• Exercise aim
Here is a listing. Repeat it exactly and in its entirety.

• Material provided
-- ==== Sys2Proof/Safety.lean ====
section
/-!
DEFINITION. What the claims call a well-formed state and a safe step: the invariant of the machine, the invariant of the
Huffman tree, and what it means that a step ended in an error halt.
-/

namespace Sys2Proof.Machine

/-- ERR_CODE holds E_NONE or a code of R501 ("the list is complete: no command raises any other code"). -/
abbrev State.errCodeListed (s : State) : Prop := s.errCode = errNone ∨ ∃ c ∈ ErrCode.all, s.errCode = c.code

/-- The invariant of the machine: LMEM is in its canonical form and lists no address at or above LMEM_SIZE (R101); BUSY and
ERR are never both 1 (R39); ERR_CODE is a listed code (R501); VARN is in the range of R57. -/
abbrev State.Inv (s : State) : Prop :=
  s.mem.wf ∧ s.mem.below s.lmemSize ∧ ¬ (s.busy = true ∧ s.err = true) ∧ s.errCodeListed ∧ s.varn.toNat ≤ 66585600

/-- Node `i` of a tree of `n` leaves is a leaf of R402: valid, its symbol a byte and, with the next leaf, in ascending symbol
order. -/
abbrev Arena.leafOk (t : Arena) (n : Nat) (i : Nat) : Prop :=
  (t.node i).leaf = true ∧ (t.node i).left.toNat < 256 ∧ (t.node i).right = 0 ∧
    (i + 1 < n → (t.node i).left.toNat < (t.node (i + 1)).left.toNat)

/-- Node `i` is an internal node of R404: two different children, both made before it, and it is their parent. -/
abbrev Arena.innerOk (t : Arena) (i : Nat) : Prop :=
  (t.node i).leaf = false ∧ (t.node i).left.toNat < i ∧ (t.node i).right.toNat < i ∧ (t.node i).left ≠ (t.node i).right ∧
    (t.node (t.node i).left.toNat).parent.toNat = i ∧ (t.node (t.node i).right.toNat).parent.toNat = i

/-- The PARENT field of node `i` of a tree of `n` leaves (R66, R404): 0x1FF at the root 2n − 2, else an internal node that has
`i` as a child. -/
abbrev Arena.parentOk (t : Arena) (n : Nat) (i : Nat) : Prop :=
  if i = 2 * n - 2 then (t.node i).parent = 0x1FF
  else n ≤ (t.node i).parent.toNat ∧ (t.node i).parent.toNat < 2 * n - 1 ∧
    ((t.node (t.node i).parent.toNat).left.toNat = i ∨ (t.node (t.node i).parent.toNat).right.toNat = i)

/-- Node `i` of the arena is as R402 and R404 place it for a tree of `n` leaves: a leaf below n, an internal node from n to
2n − 2, and a zero node above. -/
abbrev Arena.nodeOk (t : Arena) (n : Nat) (i : Nat) : Prop :=
  if i < 2 * n - 1 then
    (t.node i).valid = true ∧ (if i < n then Arena.leafOk t n i else Arena.innerOk t i) ∧ Arena.parentOk t n i
  else t.node i = HNode.zero

/-- The Huffman tree invariant: HNLEAF is at most 256, HROOT is the root index of R402 (0x1FF where there is no tree, R59),
and every node of the arena is in its place. With it every bit string reaches a leaf (R410) and every leaf has one code
(R405). -/
abbrev State.TreeOk (s : State) : Prop :=
  s.hnleaf.toNat ≤ 256 ∧ s.hroot = rootIndex s.hnleaf.toNat ∧ ∀ i : Fin 511, Arena.nodeOk s.hnode s.hnleaf.toNat i.val

/-- The step from `s` to `t` ended in an error halt (R510): the engine was not halted before and is now. -/
abbrev ErrorHalted (s t : State) : Prop := s.err = false ∧ t.err = true

/-- A step that is safe: it has a next state, and that is no error halt. -/
abbrev SafeStep (s : State) : Prop := ∃ t, step s = .next t ∧ ¬ ErrorHalted s t

end Sys2Proof.Machine
end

• Answer box
-- ==== Sys2Proof/Safety.lean ====
section
/-!
DEFINITION. What the claims call a well-formed state and a safe step: the invariant of the machine, the invariant of the
Huffman tree, and what it means that a step ended in an error halt.
-/

namespace Sys2Proof.Machine

/-- ERR_CODE holds E_NONE or a code of R501 ("the list is complete: no command raises any other code"). -/
abbrev State.errCodeListed (s : State) : Prop := s.errCode = errNone ∨ ∃ c ∈ ErrCode.all, s.errCode = c.code

/-- The invariant of the machine: LMEM is in its canonical form and lists no address at or above LMEM_SIZE (R101); BUSY and
ERR are never both 1 (R39); ERR_CODE is a listed code (R501); VARN is in the range of R57. -/
abbrev State.Inv (s : State) : Prop :=
  s.mem.wf ∧ s.mem.below s.lmemSize ∧ ¬ (s.busy = true ∧ s.err = true) ∧ s.errCodeListed ∧ s.varn.toNat ≤ 66585600

/-- Node `i` of a tree of `n` leaves is a leaf of R402: valid, its symbol a byte and, with the next leaf, in ascending symbol
order. -/
abbrev Arena.leafOk (t : Arena) (n : Nat) (i : Nat) : Prop :=
  (t.node i).leaf = true ∧ (t.node i).left.toNat < 256 ∧ (t.node i).right = 0 ∧
    (i + 1 < n → (t.node i).left.toNat < (t.node (i + 1)).left.toNat)

/-- Node `i` is an internal node of R404: two different children, both made before it, and it is their parent. -/
abbrev Arena.innerOk (t : Arena) (i : Nat) : Prop :=
  (t.node i).leaf = false ∧ (t.node i).left.toNat < i ∧ (t.node i).right.toNat < i ∧ (t.node i).left ≠ (t.node i).right ∧
    (t.node (t.node i).left.toNat).parent.toNat = i ∧ (t.node (t.node i).right.toNat).parent.toNat = i

/-- The PARENT field of node `i` of a tree of `n` leaves (R66, R404): 0x1FF at the root 2n − 2, else an internal node that has
`i` as a child. -/
abbrev Arena.parentOk (t : Arena) (n : Nat) (i : Nat) : Prop :=
  if i = 2 * n - 2 then (t.node i).parent = 0x1FF
  else n ≤ (t.node i).parent.toNat ∧ (t.node i).parent.toNat < 2 * n - 1 ∧
    ((t.node (t.node i).parent.toNat).left.toNat = i ∨ (t.node (t.node i).parent.toNat).right.toNat = i)

/-- Node `i` of the arena is as R402 and R404 place it for a tree of `n` leaves: a leaf below n, an internal node from n to
2n − 2, and a zero node above. -/
abbrev Arena.nodeOk (t : Arena) (n : Nat) (i : Nat) : Prop :=
  if i < 2 * n - 1 then
    (t.node i).valid = true ∧ (if i < n then Arena.leafOk t n i else Arena.innerOk t i) ∧ Arena.parentOk t n i
  else t.node i = HNode.zero

/-- The Huffman tree invariant: HNLEAF is at most 256, HROOT is the root index of R402 (0x1FF where there is no tree, R59),
and every node of the arena is in its place. With it every bit string reaches a leaf (R410) and every leaf has one code
(R405). -/
abbrev State.TreeOk (s : State) : Prop :=
  s.hnleaf.toNat ≤ 256 ∧ s.hroot = rootIndex s.hnleaf.toNat ∧ ∀ i : Fin 511, Arena.nodeOk s.hnode s.hnleaf.toNat i.val

/-- The step from `s` to `t` ended in an error halt (R510): the engine was not halted before and is now. -/
abbrev ErrorHalted (s t : State) : Prop := s.err = false ∧ t.err = true

/-- A step that is safe: it has a next state, and that is no error halt. -/
abbrev SafeStep (s : State) : Prop := ∃ t, step s = .next t ∧ ¬ ErrorHalted s t

end Sys2Proof.Machine
end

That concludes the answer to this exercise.